DNA extraction, amplification, and HTS of each natural community was carried out as described above for assembled communities. For each of the 20 bulk community samples (4 sites × 5 samples per site), two independent amplifications were performed using the primer pairs B and D. These two primers pairs were selected among the 4 previously tested in the AMC step, because the results together achieved were sufficient to obtain the maximum species recovery rates observed (see below). Amplicons obtained for each of the five samples per site were tagged separately and submitted to HTS in an Illumina MiSeq platform as described in the AMC section. After quality and size filtering, usable reads were first compared against our local barcode reference library and assign to a species when displaying ≥97% similarity. Reads without matching sequences in the reference library were then compared against GenBank using the same minimum threshold for taxonomic assignment.
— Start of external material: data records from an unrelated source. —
-- ==== Sys2Proof/Machine/Home.lean ====
section
/-!
DEFINITION. The home of a region-00 line (R11, R132, R134, R324–R326): the slice that owns it, the tenants of that slice
and their events, and the lines that the slice holds.
-/
namespace Sys2Proof.Machine

/-- A valid region-00 or region-01 address (R131). -/
def isLocal (pa : Nat) : Bool :=
  match bits pa 50 2 with
  | 0 => bits pa 42 8 = 0 && bits pa 36 6 < 24 && bits pa 0 36 < 0xEE6B28000
  | 1 => bits pa 41 9 = 0
  | _ => false

/-! ## Tenants (R323, R324) -/

def Tenant.valid (t : Tenant) : Bool := bit t.td0.toNat 63
def Tenant.asid (t : Tenant) : Nat := bits t.td0.toNat 40 16
def Tenant.qmax (t : Tenant) : Nat := if bits t.td0.toNat 32 7 = 0 then 64 else bits t.td0.toNat 32 7
def Tenant.ibase (t : Tenant) : Nat := bits t.td0.toNat 26 6 * 1024
def Tenant.isize (t : Tenant) : Nat := bits t.td0.toNat 19 7 * 1024
def Tenant.dbase (t : Tenant) : Nat := bits t.td0.toNat 13 6 * 1024
def Tenant.dsize (t : Tenant) : Nat := bits t.td0.toNat 6 7 * 1024
/-- The entry of an event kind; 0xFFFF is unbound. -/
def Tenant.entry (t : Tenant) (kind : Nat) : Nat := bits t.td1.toNat (16 * kind) 16
def Tenant.budget (t : Tenant) (kind : Nat) : Nat :=
  let b := bits t.td2.toNat (13 * kind) 13
  if b = 0 then 512 else Nat.min b 4096
/-- The DMEM region as addresses of the slice core's map. -/
def Tenant.dlo (t : Tenant) : Nat := 0x10000 + t.dbase
def Tenant.dhi (t : Tenant) : Nat := Nat.min (t.dlo + t.dsize) 0x20000
def Tenant.ihi (t : Tenant) : Nat := Nat.min (t.ibase + t.isize) 0x10000

def Slice.tenant (c : Slice) (t : Nat) : Tenant := c.tenants.get {} t
def Slice.setTenant (c : Slice) (t : Nat) (x : Tenant) : Slice := { c with tenants := c.tenants.set {} t x }

/-- A counter of TD4 raised by one, saturating. -/
def Tenant.count (t : Tenant) (lo w : Nat) : Tenant :=
  let n := bits t.td4.toNat lo w
  { t with td4 := BitVec.ofNat 64 (putBits t.td4.toNat lo w (Nat.min (n + 1) (ones w))) }

/-- The slice that owns a region-00 line (R132). -/
def sliceOf (pa : Nat) : Nat :=
  bits pa 7 5 ^^^ bits pa 12 5 ^^^ bits pa 17 5 ^^^ bits pa 22 5 ^^^ bits pa 27 5 ^^^ bits pa 32 4

/-- The slice core of a region-00 address. -/
def ownerOf (pa : Nat) : Nat := bits pa 36 6 * 32 + sliceOf pa

/-- A line of a tenant of slice core `k`. -/
def Tenant.owns (t : Tenant) (k pa : Nat) : Bool :=
  bits pa 50 2 == 0 && isLocal pa && ownerOf pa == k &&
  bits t.td3.toNat 0 20 * 65536 ≤ pa % 2 ^ 36 && pa % 2 ^ 36 < bits t.td3.toNat 32 20 * 65536

/-- The tenant that serves an ASID: the lowest-numbered. -/
def Slice.tenantFor (c : Slice) (asid : Nat) : Option Nat :=
  (List.range 8).find? (fun t => (c.tenant t).valid && (c.tenant t).asid == asid)

/-! ## Replies (R346) -/

def replyWord (value used cause status : Nat) : Nat :=
  value % 2 ^ 32 * 2 ^ 32 + Nat.min used 0xFFFF * 2 ^ 16 + cause * 2 ^ 8 + status

/-- The outcome of an SMSG is known. -/
def State.answerSmsg (s : State) (op : Option Nat) (r : Nat) : State :=
  match op with
  | some o => if (s.op o).st == .none then s else s.setOp o { s.op o with reply := some r }
  | none => s

/-! ## The queue (R325, R326) -/

/-- An event is queued for tenant `t`, or dropped. -/
def State.queueEvent (s : State) (k t : Nat) (e : SliceEvent) : State :=
  let c := s.slice k
  let x := c.tenant t
  if 64 ≤ c.queue.length || x.qmax ≤ (c.queue.filter (fun q => q.tenant == t)).length then
    (s.setSlice k (c.setTenant t (x.count 32 32))).answerSmsg e.op (replyWord 0 0 0 2)
  else s.setSlice k { c with queue := c.queue ++ [e] }

/-- The tenant of a request's ASID that the line belongs to, where it binds the event. -/
def State.boundTenant (s : State) (k kind pa asid : Nat) : Option Nat :=
  match (s.slice k).tenantFor asid with
  | some t => if ((s.slice k).tenant t).owns k pa && ((s.slice k).tenant t).entry kind != 0xFFFF then some t else none
  | none => none

def State.lineOf (s : State) (pa : Nat) : L2Line := s.l2.get {} (pa / 128)
def State.setLine (s : State) (pa : Nat) (x : L2Line) : State := { s with l2 := s.l2.set {} (pa / 128) x }

/-- An event of kinds 0 to 2 for a line. -/
def State.lineEvent (s : State) (k kind pa : Nat) (asid : Option Nat) (dirty : Bool) (handle : Nat) : State :=
  match asid with
  | none => s
  | some a => match s.boundTenant k kind pa a with
    | some t => s.queueEvent k t { kind := kind, tenant := t, dirty := dirty, handle := handle, pa := pa / 128 * 128 }
    | none => s

/-! ## Lines of a slice (R11, R13, R325) -/

/-- Lines that a slice of 3 MiB holds. -/
def sliceLines : Nat := 24576

/-- A line leaves its slice by replacement or flush, after any write-back. -/
def State.dropLine (s : State) (pa : Nat) : State :=
  let x := s.lineOf pa
  let s1 := { s with shadow := s.shadow.set [] (pa / 128) [] }
  (s1.setLine pa { switch := x.switch }).lineEvent (ownerOf pa) 2 pa x.asid x.dirty 0xFFFFFFFF

/-- A full slice has some line leave before another comes. -/
def State.makeLine (s : State) (pa : Nat) : State :=
  if s.l2.cells.length < sliceLines then s
  else
    let here := s.l2.cells.filter (fun c => c.2.present && ownerOf (c.1 * 128) == ownerOf pa)
    if here.length < sliceLines then s
    else match here[Config.freeValue s.free % here.length]? with
    | some c => s.draw.dropLine (c.1 * 128)
    | none => s

/-- A fill of a line is written into its slice, under the ASID of the request that allocated it. -/
def State.fillLine (s : State) (pa : Nat) (asid : Option Nat) : State :=
  let s1 := s.makeLine pa
  (s1.setLine pa { s1.lineOf pa with present := true, pending := false, dirty := false, asid := asid }).lineEvent
    (ownerOf pa) 1 pa asid false 0xFFFFFFFF

/-- A request reaches the home slice of a line: one that is absent is fetched. A read or atomic brings its requester's
handle, and raises MISS where no fill is pending; a store or prefetch brings none. A cellar line has no slice. -/
def State.atSlice (s : State) (pa : Nat) (asid handle : Option Nat) : State :=
  let x := s.lineOf pa
  if bits pa 50 2 != 0 || x.present then s
  else if x.pending then s.fillLine pa x.asid
  else match handle with
  | some h => (s.lineEvent (ownerOf pa) 0 pa asid false h).fillLine pa asid
  | none => s.fillLine pa asid

/-- The requester of an operation: its ASID and its block's handle (R328). -/
def State.byOp (s : State) (o : Op) (pa : Nat) (reads : Bool) : State :=
  s.atSlice pa (some o.asid) (if reads then some (s.block o.block).handle else none)

end Sys2Proof.Machine
end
Only reads with a species match, either against the reference library or GenBank, were used in the remaining data analyses.

Community analyses

Non-metric multidimensional scaling (nMDS) was conducted, using PAST version 3.0765, to show the spatial distribution of the four NMC. Bray-Curtis’s similarity index for absence-presence of species was used in order to compare morphological identification and metabarcoding data, avoiding affecting the number of null values between samples. PRIMER v7.0.13 (Primer-E Ltd, Plymouth, UK) was also used for the Bray-Curtis similarity measurement, performed to identify significant differences between the four primers used in the first step of this study and between the morphological and metabarcoding results obtained in the second step.

AZTI’s Marine Biotic Index (AMBI)14 is a widely used biotic index to assess the quality of benthic macroinvertebrate communities considering five ecological groups (EG) to which the benthic species are allocated. EG-I: species very sensitive to organic enrichment and present under unpolluted conditions; EG-II: species indifferent to enrichment; EG-III: species tolerant to excess organic matter enrichment; EG-IV: second-order opportunistic species; and EG-V to first-order opportunistic species (V). Because the calculation of the original AMBI index requires species abundance data, an alternative AMBI based only on presence (p) and absence (a) data (p/a AMBI) must be applied when using metabarcoding-derived species inventories, as described in Aylagas et al.27. The classifications obtained are somewhat similar using either p/a AMBI or the original AMBI, meaning that species relative abundance does not appear to greatly affect the outcome of the benthic assessments using this biotic index27. Since in our study species abundances were not obtained from the metabarcoding results, we applied AMBI to the data from the morphology-based identification, metabarcoding and the combination of both methodologies, using the presence and absence of species to enable results’ comparison. In addition, the original AMBI index based on the abundance of specimens was also applied to the morphology-based identifications in order to validate the results.